Now, I know that at least part of this fear is born out of my anxiety problems. I have problems with anxiety in general and it tends to center around health, so cold and flu season is my nemesis. I do worry about the kids and how it will affect them, of course. I especially worry about Declan this year because he is still under 2. But mostly, I worry that no one will take care of me. That I will make sure that the kids get fluids and that if their fevers go up or they seem dehydrated or they aren’t recovering that the doctor is called and the proper measures are taken. However, there would be no one to do the same for me. While I know in my head that the husband would look out for me, I still fear that I would fall by the wayside and be forgotten to succumb to my illness.

Now, a better question is why do I keep reading about viruses? Really, why? It is probably one of the stupider things I’ve done and yet I cannot stop myself. Last night I read an msnbc article telling me that, basically, I cannot possibly take enough measures to prevent my family from getting stomach flu. And just now, as I was eating my prepared salad, I read about how salads are the most common culprits of food-bourne norovirus. Somebody, please stop me!

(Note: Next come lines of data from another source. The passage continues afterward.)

-- ==== Sys2Proof/Machine/Operands.lean ====
section
/-! DEFINITION. The operand forms: the four derived operands of 00_scope.md R12, the one addressing mode (R200), shift
amounts (R155, R162), and the doubles' register check (R31, R254). -/

namespace Sys2Proof.Machine

/-- `EstSegnoImm`: the immediate, sign-extended (R12). -/
def signedImm (imm : Half) : Word := imm.signExtend 32

/-- `EstZeroImm`: the immediate, zero-extended (R12). -/
def zeroImm (imm : Half) : Word := imm.zeroExtend 32

/-- `IndSaltoCond`: the immediate counts words, `sext_32({imm, 0b00})` (R12). -/
def branchOffset (imm : Half) : Word := (imm ++ 0#2).signExtend 32

/-- The target of a conditional branch: `pc + 4 + IndSaltoCond` (R180). -/
def State.branchTarget (s : State) (imm : Half) : Word := s.pc + 4#32 + branchOffset imm

/-- The target of `j` and `jal`: `{(pc + 4)[31:28], address, 0b00}` (R12, R180). -/
def State.jumpTarget (s : State) (address : BitVec 26) : Word := (s.pc + 4#32).extractLsb' 28 4 ++ address ++ 0#2

/-- The link value of `jal` and `jalr`: the address after the delay slot (R180). -/
def State.linkValue (s : State) : Word := s.pc + 8#32

/-- The address of a load or store: base plus displacement, modulo 2^32 (R200, R322). -/
def State.effectiveAddress (s : State) (rs : RegNum) (imm : Half) : Word := s.x rs + signedImm imm

/-- The shift amount a register gives: its low five bits (R162). -/
def shiftAmount (v : Word) : Nat := (v.extractLsb' 0 5).toNat

/-- The aligned word that holds an address: `addr & 0xFFFFFFFC` (R211, R212). -/
def alignedWord (addr : Word) : Word := addr.extractLsb' 2 30 ++ 0#2

/-- The place of a byte in its aligned word: `addr[1:0]` (R211 to R214). -/
def byteInWord (addr : Word) : Nat := (addr.extractLsb' 0 2).toNat

/-- `run`, when every register that names a double is even; else refused (R31, R254). -/
def withDoubles (names : List RegNum) (run : Result) : Result :=
  if names.all evenReg then run else .refused .oddDoubleRegister

end Sys2Proof.Machine
end

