-- ==== Sys2Proof/Machine/Core.lean ====
section
/-! DEFINITION. The machine as the host sees it. -/

def Sys2Proof.core : Host.Core :=
  { State := Sys2Proof.Machine.State
    Fault := Sys2Proof.Machine.Fault
    Refusal := Sys2Proof.Machine.Refusal
    step := Sys2Proof.Machine.step
    reset := Sys2Proof.Machine.State.reset }
end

So with each Facebook status and blog entry about fevers and vomiting and chills, my stress levels go up. I’m sure it’s right around the corner and that the worst fate awaits me. So I’m sticking to my relaxation techniques, trying to get enough sleep, and upping my vitamin C intake. Let’s hope we get through this flu season with no major incidents and my sanity in tact. 

Do you fear the flu like I do? How do you deal?